*** Begin section ***
-- ==== Sys2Proof/Machine/Parse.lean ====
section
/-!
DEFINITION. Parse scripts (R51 to R53), the ingress writer's words (R57), and the meanings of the parse and ingress rows. A parse row
acts when the step the port's script has come to is of its kind; a row for another kind changes nothing (log entry 4).
-/
namespace Sys2Proof.Machine

/-! ### The frame being parsed -/

/-- A frame of classes 0 to 7 in the receive buffer. -/
def isParse (f : RxFrame) : Bool := decide (f.cls < 8)
/-- The frame the script runs on: the oldest of classes 0 to 7. -/
def State.parseFrame (s : State) (n : Fin 128) : Option RxFrame := s.ports[n].rx.find? isParse
/-- Step `i` of the script: STEPi_HI:STEPi_LO. -/
def State.parseStepWord (s : State) (n : Fin 128) (i : Nat) : Word64 :=
  s.getReg (linkAddr n (0x104 + 8 * i)) ++ s.getReg (linkAddr n (0x100 + 8 * i))
/-- OP of a step. -/
def stepOp (w : Word64) : Nat := fld w 60 4
/-- TGT of a step. -/
def stepTgt (w : Word64) : Nat := fld w 43 5
/-- IMM of a step. -/
def stepImm (w : Word64) : Nat := fld w 0 32
/-- The field a step names in the current word: WID + 1 bits from POS, zeros above bit 127. -/
def stepField (w : Word64) (cur : Word128) : Nat := fld cur (fld w 53 7) (fld w 48 5 + 1)

/-- The script goes back to step 0 for the next frame. The current stream, like the tag (R52), stands until a step changes it (DESIGN
CHOICE, log entry 114: R51 does not say). -/
def resetScript (p : Port) : Port := { p with step := 0, run := 0, takeLeft := 0, takeRest := false, presented := none, taking := none }

/-- Remove `k` words of the frame being parsed; its credits return as its words leave (R47); at its last word the script ends (R52). -/
def State.dropWords (s : State) (n : Fin 128) (k : Nat) : State :=
  match takeFirst isParse s.ports[n].rx with
  | none => s
  | some (f, rest) =>
    let left := f.words.length - k
    let s := s.modPort n (fun p =>
      if left = 0 then resetScript { p with rx := rest }
      else { p with run := 0, rx := { f with words := f.words.drop k } :: rest })
    s.frameCredit n f (unitsLeft f.len left - unitsLeft f.len f.words.length)

/-- END: the rest of the frame is discarded (R51). -/
def State.parseEndFrame (s : State) (n : Fin 128) : State :=
  match s.parseFrame n with
  | none => s
  | some f => s.dropWords n f.words.length

/-- The port's script has begun on the frame at hand: it stands at a step after step 0, or has run one. -/
def Port.scriptBegun (p : Port) : Bool := p.step != 0 || p.run != 0

/-- The step the script has come to, with the current word: a frame is being parsed, no TAKE is under way, fewer than 32
non-consuming steps have run, and the step is within the script. A port whose page is disabled begins no frame (R25). -/
def State.parseAt (s : State) (n : Fin 128) : Option (Word64 × Word128) :=
  let p := s.ports[n]
  match s.parseFrame n with
  | none => none
  | some f =>
    match f.words with
    | [] => none
    | cur :: _ =>
      if p.takeLeft = 0 ∧ !p.takeRest ∧ p.run < 32 ∧ p.step < 32 ∧ (s.pageEn (.link n) || p.scriptBegun) then
        some (s.parseStepWord n p.step, cur)
      else none

/-- A non-consuming step runs: each group of eight beyond the first eight of a run costs a cycle (R52). -/
def State.parseStall (s : State) (n : Fin 128) : State :=
  let run := s.ports[n].run + 1
  if 8 < run ∧ (run - 1) % 8 = 0 then s.incReg (linkAddr n 0x060) else s

/-- A non-consuming step goes to step `next` (R51, R52). A SKIP or TAKE of no words counts as one in the runs of 8 and 32 (DESIGN CHOICE,
log entry 114). -/
def State.parseGo (s : State) (n : Fin 128) (next : Nat) : State :=
  (s.parseStall n).modPort n (fun p => { p with step := next, run := p.run + 1 })

/-- Run a step of operation `op` if the script has come to one. -/
def State.parseOp (s : State) (n : Fin 128) (op : Nat → Bool) (act : Word64 → Word128 → State) : State :=
  match s.parseAt n with
  | none => s
  | some (w, cur) => if op (stepOp w) then act w cur else s

/-- DROP: the frame is discarded and counted (R51). -/
def State.parseDropFrame (s : State) (n : Fin 128) : State := (s.parseEndFrame n).parseDrop n 1

/-- SCRIPT_ERR sets, with its event (R50). -/
def State.scriptErr (s : State) (n : Fin 128) : State := (s.orReg (linkAddr n 0x044) 0x40).irq (.link n) 2

/-- The value nearest to `now` whose low `w` bits are the tag: in [now − 2^(w−1), now + 2^(w−1)) (R53). Where that interval reaches below
beat 0 the value is taken modulo 2^64 (DESIGN CHOICE, log entry 126). -/
def extendTag (now : Word64) (tag w : Nat) : Word64 :=
  let base := now - BitVec.ofNat 64 (2 ^ (w - 1))
  base + BitVec.ofNat 64 ((tag + 2 ^ 64 - base.toNat % 2 ^ w) % 2 ^ w)

/-- The next step after the one the script stands at. -/
def State.nextStep (s : State) (n : Fin 128) : Nat := s.ports[n].step + 1

/-- PARSE_END, also for a step after step 31 (R51). -/
def State.parseEnd (s : State) (n : Fin 128) : State :=
  if s.ports[n].step = 32 ∧ s.ports[n].run < 32 ∧ s.ports[n].takeLeft = 0 ∧ !s.ports[n].takeRest then s.parseEndFrame n
  else s.parseOp n (· == 0) (fun _ _ => (s.parseStall n).parseEndFrame n)

/-- TAG: the beat tag; the frame it names closes earlier ones for the port (R53, R58). -/
def State.parseTag (s : State) (n : Fin 128) : State :=
  s.parseOp n (· == 4) (fun w cur =>
    let tag := stepField w cur
    let width := fld w 48 5 + 1
    let s := (s.parseGo n (s.nextStep n)).modPort n (fun p => { p with tag := some (tag, width) })
    if s.frEn then s.closeTo n (s.frameOf (extendTag s.beatno tag width)) else s)

/-- SKIP: discard IMM[12:0] words; 0 goes to the next step (R51). -/
def State.parseSkip (s : State) (n : Fin 128) : State :=
  s.parseOp n (· == 5) (fun w _ =>
    let k := stepImm w % 2 ^ 13
    if k = 0 then s.parseGo n (s.nextStep n)
    else (s.modPort n (fun p => { p with step := p.step + 1 })).dropWords n k)

/-- TAKE: deliver a count of words to the current stream; 0 goes to the next step (R51). -/
def State.parseTake (s : State) (n : Fin 128) : State :=
  s.parseOp n (· == 6) (fun w cur =>
    let k := if bitAt w 31 then stepField w cur else stepImm w % 2 ^ 13
    if k = 0 then s.parseGo n (s.nextStep n) else s.modPort n (fun p => { p with takeLeft := k }))

/-- A delivered word is done with: the TAKE counts it, and when it has its count the script goes on (R51, R52). -/
def State.wordDone (s : State) (n : Fin 128) : State :=
  (s.modPort n (fun p => if p.takeRest then { p with presented := none }
    else if p.takeLeft = 1 then { p with takeLeft := 0, step := p.step + 1, presented := none, taking := none }
    else { p with takeLeft := p.takeLeft - 1, presented := none })).dropWords n 1

/-- The frame of the word that the port presents: the one it had when it was first presented, else that of the tag as extended now (R53,
R64). -/
def State.wordFrame (s : State) (n : Fin 128) (tag width : Nat) : Nat :=
  s.ports[n].presented.getD (s.frameOf (extendTag s.beatno tag width))

/-- INGRESS_WORD_WRITE: the word a TAKE or TAKE_REST delivers goes to its stream's region, or waits (R52, R57, R58). STALL_CYC counts one
for each such command that must wait (DESIGN CHOICE, log entry 114: the block has no port-clock cycles of its own here). -/
def State.ingressNext (s : State) (n : Fin 128) : State :=
  let p := s.ports[n]
  match s.parseFrame n with
  | none => s
  | some f =>
    match f.words with
    | [] => s
    | w :: _ =>
      if p.takeLeft = 0 ∧ !p.takeRest then s
      else match p.tag with
        | none => (s.parseDrop n 1).wordDone n
        | some (tag, width) =>
          let f := s.wordFrame n tag width
          (s.modPort n (fun p => { p with presented := some f })).access (ingressWord n p.curStream.toNat f w)
            (fun r s => match r with
              | .waits => s.incReg (linkAddr n 0x060)
              | .late => ((s.incReg (linkAddr n 0x05C)).irq (.link n) 5).wordDone n
              | .dropped => (s.parseDrop n 1).wordDone n
              | .done => s.wordDone n)
            (fun s => s.wordDone n)

/-! ### Meanings -/

/-- PARSE_END (R51). -/
def execParseEnd (n : Fin 128) (s : State) : Out := .next (s.parseEnd n)
/-- PARSE_MATCH: go to TGT if the field equals IMM, else to the next step (R51). -/
def execParseMatch (n : Fin 128) (s : State) : Out :=
  .next (s.parseOp n (· == 1) (fun w cur => s.parseGo n (if stepField w cur = stepImm w then stepTgt w else s.nextStep n)))
/-- PARSE_ANY: go to TGT if the field has a bit of IMM set, else to the next step (R51). -/
def execParseAny (n : Fin 128) (s : State) : Out :=
  .next (s.parseOp n (· == 2) (fun w cur => s.parseGo n (if stepField w cur &&& stepImm w ≠ 0 then stepTgt w else s.nextStep n)))
/-- PARSE_STREAM: the current stream is IMM[7:0], or the field's low 8 bits if IMM[31] = 1 (R51). -/
def execParseStream (n : Fin 128) (s : State) : Out :=
  .next (s.parseOp n (· == 3) (fun w cur => (s.parseGo n (s.nextStep n)).modPort n (fun p =>
    { p with curStream := BitVec.ofNat 8 (if bitAt w 31 then stepField w cur else stepImm w) })))
/-- PARSE_TAG (R53). -/
def execParseTag (n : Fin 128) (s : State) : Out := .next (s.parseTag n)
/-- PARSE_SKIP (R51). -/
def execParseSkip (n : Fin 128) (s : State) : Out := .next (s.parseSkip n)
/-- PARSE_TAKE (R51). -/
def execParseTake (n : Fin 128) (s : State) : Out := .next (s.parseTake n)
/-- PARSE_TAKE_REST: deliver every remaining word, then END (R51). -/
def execParseTakeRest (n : Fin 128) (s : State) : Out :=
  .next (s.parseOp n (· == 7) (fun _ _ => s.modPort n (fun p => { p with takeRest := true })))
/-- PARSE_JUMP: go to TGT (R51). -/
def execParseJump (n : Fin 128) (s : State) : Out := .next (s.parseOp n (· == 8) (fun w _ => s.parseGo n (stepTgt w)))
/-- PARSE_DROP_OP (R51). -/
def execParseDropOp (n : Fin 128) (s : State) : Out := .next (s.parseOp n (· == 9) (fun _ _ => (s.parseStall n).parseDropFrame n))
/-- PARSE_RESERVED_OP: acts as DROP and sets SCRIPT_ERR (R51). -/
def execParseReservedOp (n : Fin 128) (s : State) : Out :=
  .next (s.parseOp n (fun o => decide (10 ≤ o)) (fun _ _ => ((s.parseStall n).parseDropFrame n).scriptErr n))
/-- PARSE_STEP_LIMIT: after 32 consecutive non-consuming steps the script acts as DROP and sets SCRIPT_ERR (R52). -/
def execParseStepLimit (n : Fin 128) (s : State) : Out :=
  .next (if s.ports[n].run = 32 ∧ (s.parseFrame n).isSome then (s.parseDropFrame n).scriptErr n else s)
/-- INGRESS_WORD_WRITE (R57). -/
def execIngressWordWrite (n : Fin 128) (s : State) : Out := .next (s.ingressNext n)
/-- CLOSE_TIMEOUT (R58). -/
def execCloseTimeout (frame : Word64) (s : State) : Out := .next (s.closeTimeout frame.toNat)
/-- FRAME_READY (R58). -/
def execFrameReady (s : State) : Out := .next (s.access frameReady (fun _ s => s) (fun s => s))

/-- CODEWORD_DECODE: the codeword that starts at bit `first` of the first of some words received from the PHY is decoded into blocks;
FEC_CORR or FEC_UNCORR counts it (R42, R43, R50, R432). -/
def execCodewordDecode (n : Fin 128) (phy : List (BitVec 256)) (first : Fin 128) (s : State) : Out :=
  let (blocks, left) := decodeBlocks s.ports[n].rxBits (codewordAt phy first)
  let s := s.modPort n (fun p => { p with rxBits := left, rxBlocks := blocks })
  .next (match codewordOutcome phy first with
    | .clean => s
    | .corrected => s.incReg (linkAddr n 0x050)
    | .uncorrectable => s.countIrq (.link n) 0x054 1)
/-- LIENO_FRAME_RECEIVE (R43, R44). -/
def execLienoFrameReceive (n : Fin 128) (cls : Fin 16) (words : List Word128) (check : FrameCheck) (s : State) : Out :=
  .next (s.frameReceive n cls.val words check)
/-- RECEIVE_RING_WRITE (R446). -/
def execReceiveRingWrite (n : Fin 128) (cls : Fin 16) (s : State) : Out := .next (s.receiveRing n cls.val)
/-- CREDIT_BLOCK: the cumulative counts of the group's classes, while the port is up (R46, R48). -/
def execCreditBlock (n : Fin 128) (g : Fin 4) (c0 c1 c2 c3 : BitVec 12) (s : State) : Out :=
  .next (if s.portUp n then s.modPort n (fun p => creditBlock p g c0 c1 c2 c3) else s)
/-- ALIGNMENT_MARKER (R48). -/
def execAlignmentMarker (n : Fin 128) (good : Bool) (s : State) : Out := .next (s.marker n good)
/-- LIENO_FRAME_TRANSMIT (R446). -/
def execLienoFrameTransmit (n : Fin 128) (fine : BitVec 8) (s : State) : Out := .next (s.linkTransmit n fine)
/-- TRAINING_STEP_DONE (R49). -/
def execTrainingStepDone (n : Fin 128) (s : State) : Out := .next (s.trainStep n)
/-- TRAINING_STEP_TIMEOUT (R49). -/
def execTrainingStepTimeout (n : Fin 128) (s : State) : Out := .next (s.trainTimeout n)
/-- PHY_READY: `lnk_phy_rdy` rises; block lock can begin (R433). -/
def execPhyReady (n : Fin 128) (s : State) : Out := .next (s.modPort n (fun p => { p with phyRdy := true }))
/-- PHY_READY_FALL: a fall while UP is a loss of lock; a training between attempts may enable the lane again (R433, R48). -/
def execPhyReadyFall (n : Fin 128) (s : State) : Out :=
  let s := s.modPort n (fun p => { p with phyRdy := false })
  .next (if s.portUp n then s.loseLock n else s.phyTry n)
/-- PHY_GROUP_ACK: the host acknowledges the group's power; lanes that wait for it are enabled (R433). -/
def execPhyGroupAck (g : Fin 8) (s : State) : Out :=
  .next (if s.phyReq[g] then
    ((List.finRange 128).filter (fun n => phyGroup n == g)).foldl State.phyTry { s with phyAck := s.phyAck.set g true }
  else s)
/-- RELEASE_FRAME (R145). -/
def execReleaseFrame (n : Fin 128) (s : State) : Out := .next (s.releaseFrame n)

end Sys2Proof.Machine
end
*** End section ***
Exercise »
Return the span of lines in the data above that opens at the line with "phy first with" and closes at the line with "phyRdy := false", exactly, ends included, nothing else.

Task result »
  .next (match codewordOutcome phy first with
    | .clean => s
    | .corrected => s.incReg (linkAddr n 0x050)
    | .uncorrectable => s.countIrq (.link n) 0x054 1)
/-- LIENO_FRAME_RECEIVE (R43, R44). -/
def execLienoFrameReceive (n : Fin 128) (cls : Fin 16) (words : List Word128) (check : FrameCheck) (s : State) : Out :=
  .next (s.frameReceive n cls.val words check)
/-- RECEIVE_RING_WRITE (R446). -/
def execReceiveRingWrite (n : Fin 128) (cls : Fin 16) (s : State) : Out := .next (s.receiveRing n cls.val)
/-- CREDIT_BLOCK: the cumulative counts of the group's classes, while the port is up (R46, R48). -/
def execCreditBlock (n : Fin 128) (g : Fin 4) (c0 c1 c2 c3 : BitVec 12) (s : State) : Out :=
  .next (if s.portUp n then s.modPort n (fun p => creditBlock p g c0 c1 c2 c3) else s)
/-- ALIGNMENT_MARKER (R48). -/
def execAlignmentMarker (n : Fin 128) (good : Bool) (s : State) : Out := .next (s.marker n good)
/-- LIENO_FRAME_TRANSMIT (R446). -/
def execLienoFrameTransmit (n : Fin 128) (fine : BitVec 8) (s : State) : Out := .next (s.linkTransmit n fine)
/-- TRAINING_STEP_DONE (R49). -/
def execTrainingStepDone (n : Fin 128) (s : State) : Out := .next (s.trainStep n)
/-- TRAINING_STEP_TIMEOUT (R49). -/
def execTrainingStepTimeout (n : Fin 128) (s : State) : Out := .next (s.trainTimeout n)
/-- PHY_READY: `lnk_phy_rdy` rises; block lock can begin (R433). -/
def execPhyReady (n : Fin 128) (s : State) : Out := .next (s.modPort n (fun p => { p with phyRdy := true }))
/-- PHY_READY_FALL: a fall while UP is a loss of lock; a training between attempts may enable the lane again (R433, R48). -/
def execPhyReadyFall (n : Fin 128) (s : State) : Out :=
  let s := s.modPort n (fun p => { p with phyRdy := false })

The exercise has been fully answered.